Тем временем они поравнялись с белой беседкой. Андрей, совершенно забывший о её существовании, почувствовал некоторое замешательство. Оттуда явственно доносились голоса Сёмки и второй кепки, к счастью, не Толяна. На сей раз их было двое. И хотя Андрей испытал облегчение, что нет Толяна, руки и плечи не налились свинцом, наоборот, словно холодили метёлка прошлась по позвоночнику, на лбу выступила липкая испарина. Андрей смахнул со лба противную паутину, но прилива сил не почувствовал. Андрей не был готов драться, слишком многое пережил за несколько минут общении с Анютой. Неожиданно вспомнился гипсовый бюст античного мыслителя — благородное лицо в завитках бороды, олимпийское чело. Вот только глаза пустые, как ямы. С низенького книжного шкафа смотрел философ пустыми глазами в окно. Как ни старался, не мог Андрей запомнить его имени. Латинское изречение было выбито на подставке. Андрей не поленился, отыскал словарь, перевёл изречение. «Всё едино суть», — гласило оно, то есть «всё равно», если проще. «Всё равно… — гадал Андрей. — Что это, название труда или кредо мыслителя? Всё равно…» Что за гнусная философия — всё равно? И нет разницы между великим Николаем Кузанским и Колькой Кузинским, у которого Андрей выменял парусничек в синей треснувшей бутылке? И нет разницы между настоящим парусником и этим, бутылочным, которому якобы триста лет? Да есть же, есть! Например, а том, что Колька Кузинский понятия не имеет о Николае Кузанском, а у Николая Кузанского есть описание таких людей, как Колька Кузинский, хоть их и разделяют пятьсот с лишним лет!
Андрей взял Анюту за руку. На сей раз ему действительно было всё равно, что будут делать Сёмка со своим приятелем. Единственное, не хотелось, чтобы унизили перед Анютой. Но ничего не произошло.
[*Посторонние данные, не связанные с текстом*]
-- ==== Sys2Proof/Tests/Slice0.lean ====
section
/-! SUPPORT. Smoke tests of well-formedness, one ill-formed command for each check, and the spec's worked examples of
formats and arithmetic. -/

namespace Sys2Proof.Tests

open Sys2Proof Sys2Proof.Machine

set_option Elab.async false

/-! ### Well-formedness: commands that each check refuses -/

/-- An IEEE 1588 message at a carriage port. -/
def ptpAt (p : Nat) : PtpMsg := ⟨p, 0, 0, 0, 0, 0, false, 0⟩

/-- Commands at the last value each check admits. -/
def wellFormed : List Instr :=
  [ .coreRailWarningDip 7 4095, .supplyWarningClear 7, .loadPhaseTimeout 1, .loadPhaseTimeout 7, .nop 9,
    .pinCompletion none, .pinCompletion (some ⟨23, 11, 0⟩), .decisionTick 7 6143, .pitchCutoff 65535,
    .gradientTile 7 0 (List.replicate 64 0), .tokenTile 7 0 [], .flit 31 (List.replicate 256 0) 0 0, .syncSend 35,
    .chunk 35 (List.replicate 32 0), .carriageFrame 32 (List.replicate 60 0), .ackonlySend 35 31, .sync (ptpAt 35),
    .brideOpen 7, .belayRelock 35 0, .formationExchangeDone 255 [0, 0, 0, 0, 0, 0], .formationTimeout 255,
    .readResponderServe 7, .messageSend 1023, .fenceClearReinitDone 7 true, .coalescingWindowClose 22 65535,
    .registerWrite .host 0xFFFFFC 4 0, .registerRead .mgmt 0 4, .gqCtlArm .host 255, .grqCtlArm .host 1023,
    .grqDb .host 1023 65535, .grqDescWrite .host 1023 8 0, .slcCodeCtlDisable .host 7 127 true, .prtCtlRetrain .host 35,
    .prtBrideCtlWrite .host 7 0 0, .ancEWrite .host 7 0, .upsCtlDisable .host 23 true, .imgCtlLoad .host 2, .load 2,
    .regRead 0 16, .regWrite 0xFFFFFC 0, .glbFenceWrite .host 255, .fence 255, .unfence 255, .bride 7 true 0,
    .logRead 0 120, .stageData 0 [0], .enrollKey (List.replicate 4096 0), .reset (.port 35), .launchCountReached ]

/-- Commands with one operand out of range each. -/
def illFormed : List Instr :=
  [ .coreRailWarningDip 8 0, .coreRailWarningDip 0 4096, .coreRailResetLevel 8 0, .coreRailResetLevel 0 4096,
    .supplyWarningClear 8, .loadPhaseTimeout 0, .loadPhaseTimeout 8, .nop 10, .seal 10, .gatedPinReady 10,
    .pinCompletion (some ⟨24, 0, 0⟩), .pinCompletion (some ⟨0, 12, 0⟩), .decisionTick 8 0, .decisionTick 0 6144,
    .pitchCutoff 65536, .prusikCutoff 65536, .gradientTile 8 0 [], .gradientTile 0 0 [0], .tokenTile 0 0 [0],
    .flit 32 (List.replicate 256 0) 0 0, .flit 0 [] 0 0, .syncSend 36, .belayMarker 36 0,
    .chunk 36 (List.replicate 32 0), .chunk 0 (List.replicate 31 0), .ack 0 [], .carriageFrame 31 (List.replicate 60 0),
    .carriageFrame 36 (List.replicate 60 0), .carriageFrame 32 (List.replicate 59 0), .ackonlySend 36 0,
    .ackonlySend 0 32, .portFailedRetry 0 32, .sync (ptpAt 31), .delayResp (ptpAt 36), .brideClose 8,
    .bridePassFlit 8 true [], .belayRelock 36 0, .formationExchangeDone 256 [0, 0, 0, 0, 0, 0],
    .formationExchangeDone 0 [], .formationTimeout 256, .readResponderServe 8, .messageSend 1024, .rtoExpiry 1024 0,
    .fenceClearReinitDone 8 true, .dieToDieLinkDown 8 0, .coalescingWindowClose 0 0, .coalescingWindowClose 23 0,
    .coalescingWindowClose 1 65536, .registerWrite .host 2 4 0, .registerWrite .host (2 ^ 24) 4 0,
    .registerRead .host 0 3, .gqCtlArm .host 256, .grqCtlSkip .host 1024, .grqDb .host 1024 0, .grqDb .host 0 65536,
    .grqDescWrite .host 0 9 0, .slcCodeCtlDisable .host 8 0 true, .slcCodeCtlDisable .host 0 128 true,
    .prtCtlRetrain .host 36, .prtBrideCtlWrite .host 8 0 0, .ancEWrite .host 8 0, .upsCtlDisable .host 24 true,
    .imgCtlLoad .host 3, .load 3, .regRead 0 0, .regRead 0 17, .regRead 1 1, .regWrite 2 0, .glbFenceWrite .host 256,
    .mgtUnfence .mgmt 256, .fence 256, .unfence 256, .bride 8 true 0, .logRead 0 0, .logRead 0 121, .stageData 0 [],
    .stageData 0 (List.replicate 4001 0), .enrollKey [], .reset (.port 36) ]

theorem test_wellFormed : wellFormed.all Instr.wf = true := by decide +kernel

theorem test_illFormed : illFormed.all (fun c => !c.wf) = true := by decide +kernel

/-! ### Formats (the spec's examples and check values) -/

/-- The packed coordinate of the scope's example. -/
theorem test_coordinate : packCoord [3, 10, 0, 17] = 0x7411 ∧ coordAxes 0x7411 = [3, 10, 0, 17] := by decide +kernel

/-- The ASCII string "123456789" of R142 and R209. -/
def digits : List Byte := [0x31, 0x32, 0x33, 0x34, 0x35, 0x36, 0x37, 0x38, 0x39]

/-- R142. -/
theorem test_crc32c : crc32c digits = 0xE3069283 := by decide +kernel

/-- R209. -/
theorem test_crc8 : crc8 digits = 0xF4 := by decide +kernel

/-- A chunk's trailer is 32 bytes, and so is a token chunk's (Table 7-8). -/
theorem test_trailer_lengths :
    (trailerBytes default 0 0).length = 32 ∧ (tokenChunk default []).length = 32 := by decide +kernel

/-- The table gives no row bits, so no word spells a command. -/
theorem test_no_word (n w : Nat) : decodeTableWord n w = none := rfl

/-! ### Arithmetic (worked examples of chapters 2, 3, 4 and 6) -/

/-- Chapter 2, one Q8 scaling unit: the exponents before and after. -/
theorem test_scale : ceilLog2F32 0x3D180000 = -4 ∧ scaleExp 0x3D180000 1 8 = -10 ∧ scaleExp 0x3E200000 1 8 = -8 := by
  decide +kernel

/-- Table 2-4: 52.25, -31.625, 160 and 1 times 2^-10. -/
theorem test_quantise :
    quantise 0x3D510000 (-10) 8 = (52, false) ∧ quantise 0xBCFD0000 (-10) 8 = (-31, false)
    ∧ quantise 0x3E200000 (-10) 8 = (127, true) ∧ quantise 0x3A800000 (-10) 8 = (1, false) := by decide +kernel

/-- Table 2-4: the residuals 2^-12, -0.625 · 2^-10, 33 · 2^-10 and 0. -/
theorem test_residual :
    residualOf 0x3D510000 52 (-10) = (0x39800000, false) ∧ residualOf 0xBCFD0000 (-31) (-10) = (0xBA200000, false)
    ∧ residualOf 0x3E200000 127 (-10) = (0x3D040000, false) ∧ residualOf 0x3A800000 1 (-10) = (0, false) := by
  decide +kernel

/-- Chapter 2, widths through the levels of EX-A: the shift, the code sent, the level residual. -/
theorem test_requant : levelShift 3000000 0 = 15 ∧ requantise 1002345 15 = (30, 19305, false) := by decide +kernel

/-- R58: truncation is toward zero, and a code saturates at 127. -/
theorem test_requant_edges : requantise (-5) 1 = (-2, -1, false) ∧ requantise 300 1 = (127, 46, true) := by
  decide +kernel

/-- Chapter 3, one TOPB tensor of EX-A: codes and the global heats they stand for. -/
theorem test_heat :
    heatCode 3145728 = 0x5C00 ∧ heatValue 0x5C00 = 3145728 ∧ heatValue 0x50A0 = 1130496
    ∧ heatValue 0x3C40 = 200704 := by decide +kernel

/-- Table 4-7: an element rescaled by one place, either sign. -/
theorem test_rescale : rescale 37 (-1) = (18, false, true) ∧ rescale (-37) (-1) = (-18, false, true) := by decide +kernel

/-- Chapter 6, one Q8 chunk: the weight of the code's lengths, within 2^15. -/
theorem test_kraft :
    kraft ([2, 2, 3, 3] ++ List.replicate 4 5 ++ List.replicate 8 7 ++ List.replicate 16 11 ++ List.replicate 224 13)
      = 31872 := by decide +kernel

/-! ### Steps -/

/-- On an empty queue from reset a step is a cycle of the standby reference. -/
theorem test_empty_queue : step State.reset = .next (standbyCycle State.reset) := rfl

/-- From reset, a launch (R400) leaves the global state and takes the command off the queue. -/
theorem test_launch_off :
    (match step { State.reset with pending := [.glbCtlLaunch .host false] } with
     | .next t => t.power.st == State.reset.power.st && t.pending == []
     | _ => false) = true := by decide +kernel

end Sys2Proof.Tests
end

/-! Registers and the masters that may write them (R8 to R13, R481 to R483). -/

namespace Sys2Proof.Machine

/-! ### The right to write -/

/-- A register that is not open to management is its owner's alone (R9). -/
theorem State.may_of_not_owner {s : State} {m : Master} (h : s.owns m = false) : s.may m false = false := by
  simp [State.may, h]

/-- A host that does not own the control plane writes nothing, open to management or not (R10). -/
theorem State.may_host_of_not_owner {s : State} (h : s.mgmt.owner ≠ .host) (o : Bool) : s.may .host o = false := by
  simp [State.may, State.owns, h]

/-- Who may not write a register of the other domains may not write one of the core domain. -/
theorem State.mayCore_of_may {s : State} {m : Master} {o : Bool} (h : s.may m o = false) : s.mayCore m o = false := by
  simp [State.mayCore, h]

/-- In OFF and BIVOUAC the core domain ignores writes (R482). -/
theorem State.mayCore_of_down {s : State} (h : s.power.st = .off ∨ s.power.st = .bivouac) (m : Master) (o : Bool) :
    s.mayCore m o = false := by
  have hc : s.coreUp = false := by obtain h | h := h <;> simp [State.coreUp, h]
  simp [State.mayCore, hc]

/-- Who may write has the standby supply. -/
theorem State.standby_of_may {s : State} {m : Master} {o : Bool} (h : s.may m o = true) : s.power.standby = true :=
  ((s.may_iff m o).1 h).1

/-- Who may write a register of the core domain may write. -/
theorem State.may_of_mayCore {s : State} {m : Master} {o : Bool} (h : s.mayCore m o = true) : s.may m o = true :=
  ((s.mayCore_iff m o).1 h).1

/-! ### Rows that a master's right guards -/

/-- The effect of a row whose guard fails. -/
theorem answer_unless {s t : State} {g : Bool} (h : g = false) : answer s (if g then t else s) = answer s s := by simp [h]

/-- The same, where the row has a further condition. -/
theorem answer_unless_and {s t : State} {g : Bool} {q : Prop} [Decidable q] (h : g = false) :
    answer s (if g = true ∧ q then t else s) = answer s s := by simp [h]

/-- The rows of the owner's registers outside the core domain. -/
def ownerRows (m : Master) (b : Bool) (n : Nat) (v : Word) : List Instr :=
  [.glbCtlLaunch m b, .glbCtlCancel m, .glbCtlStop m, .glbIrqStatClear m v, .glbIrqEnWrite m v, .imgCtlLoad m n, .imgCtlRecover m,
    .imgCtlStage m, .imgCtlAbort m, .imgCtlPrepare m, .imgCtlRethread m, .imgCtlCancel m]

/-- The rows of the owner's registers in the core domain. -/
def ownerCoreRows (m : Master) (b : Bool) (n : Nat) (v : Word) : List Instr :=
  [.glbStepDb m, .glbDpqDb m v, .glbDpqCtlDisable m b, .gqCtlArm m n, .gqCtlDisarm m n, .prtCtlDisable m n b, .ancCtlArm m,
    .ancCtlRevoke m, .ancCtlDisarm m, .ancEWrite m n v]

/-- The rows of the owner's registers that the core domain has once for each ground queue, slice or station. -/
def ownerUnitRows (m : Master) (b : Bool) (n k : Nat) (v : Word) : List Instr :=
  [.grqCtlArm m n, .grqCtlDisable m n, .grqCtlSuspend m n, .grqCtlResume m n, .grqCtlRetry m n, .grqCtlSkip m n, .grqCtlReset m n,
    .grqDb m n k, .grqDescWrite m n k v, .slcCodeCtlDisable m n k b, .upsCtlDisable m n b]

/-- The rows of the registers open to management, outside the core domain. -/
def openRows (m : Master) (n k : Nat) (v : Word) : List Instr :=
  [.glbCtlBivouac m, .glbCtlWake m, .glbCtlResetCore m, .glbFenceWrite m n, .prtBrideCtlWrite m n k v, .crnRdWrite m v, .crnCtlOvfClr m,
    .crnCtlClear m, .crnCtlCntClr m, .crnFecClr m v]

/-- Outside the core domain a master that may not write has no effect (R9). -/
theorem exec_ownerRows_denied {s : State} {m : Master} (h : s.may m false = false) (b : Bool) (n : Nat) (v : Word) :
    ∀ c ∈ ownerRows m b n v, exec c s = answer s s := by
  have off {t : State} : answer s (if s.may m false then t else s) = answer s s := answer_unless h
  simp only [ownerRows, List.forall_mem_cons, List.not_mem_nil, false_imp_iff, implies_true, and_true]
  exact ⟨off, off, off, off, off, off, off, off, off, off, off, off⟩

/-- Nor has one that may not write the core domain (R9, R482). -/
theorem exec_ownerCoreRows_denied {s : State} {m : Master} (h : s.mayCore m false = false) (b : Bool) (n : Nat) (v : Word) :
    ∀ c ∈ ownerCoreRows m b n v, exec c s = answer s s := by
  have off {t : State} : answer s (if s.mayCore m false then t else s) = answer s s := answer_unless h
  simp only [ownerCoreRows, List.forall_mem_cons, List.not_mem_nil, false_imp_iff, implies_true, and_true]
  exact ⟨off, off, off, off, off, off, off, off, off, off⟩

/-- The same of the units of the core domain. -/
theorem exec_ownerUnitRows_denied {s : State} {m : Master} (h : s.mayCore m false = false) (b : Bool) (n k : Nat) (v : Word) :
    ∀ c ∈ ownerUnitRows m b n k v, exec c s = answer s s := by
  have off {t : State} {q : Prop} [Decidable q] : answer s (if s.mayCore m false = true ∧ q then t else s) = answer s s :=
    answer_unless_and h
  simp only [ownerUnitRows, List.forall_mem_cons, List.not_mem_nil, false_imp_iff, implies_true, and_true]
  exact ⟨off, off, off, off, off, off, off, off, off, off, off⟩

/-- A master to which not even the open registers are open has no effect (R10). -/
theorem exec_openRows_denied {s : State} {m : Master} (h : s.may m true = false) (n k : Nat) (v : Word) :
    ∀ c ∈ openRows m n k v, exec c s = answer s s := by
  have off {t : State} : answer s (if s.may m true then t else s) = answer s s := answer_unless h
  simp only [openRows, List.forall_mem_cons, List.not_mem_nil, false_imp_iff, implies_true, and_true]
  exact ⟨off, off, off, off, off, off, off, off, off, off⟩

/-- RETRAIN, open to management in the core domain. -/
theorem exec_prtCtlRetrain_denied {s : State} {m : Master} (h : s.mayCore m true = false) (p : Nat) :
    exec (.prtCtlRetrain m p) s = answer s s := answer_unless h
Какими добрыми, ласковыми стали кроны деревьев! Солнечное тепло ощущал Андрей, Мир, казалось, помолодел. Воздух стал чистым и упругим. Андрей вновь готов был спорить с античным философом. «О чём? О чём минуту назад я думал? — удивился Андрей. — Господи, какая чушь! Всё так просто, так просто…»
— Андрей!
Он вздрогнул.
— Скажи… Вчера ты… дрался первый раз в жизни?
— Почему ты так думаешь? — пробормотал Андрей.
— Вчера их было трое, и ты не испугался. А сегодня испугался, я же заметила.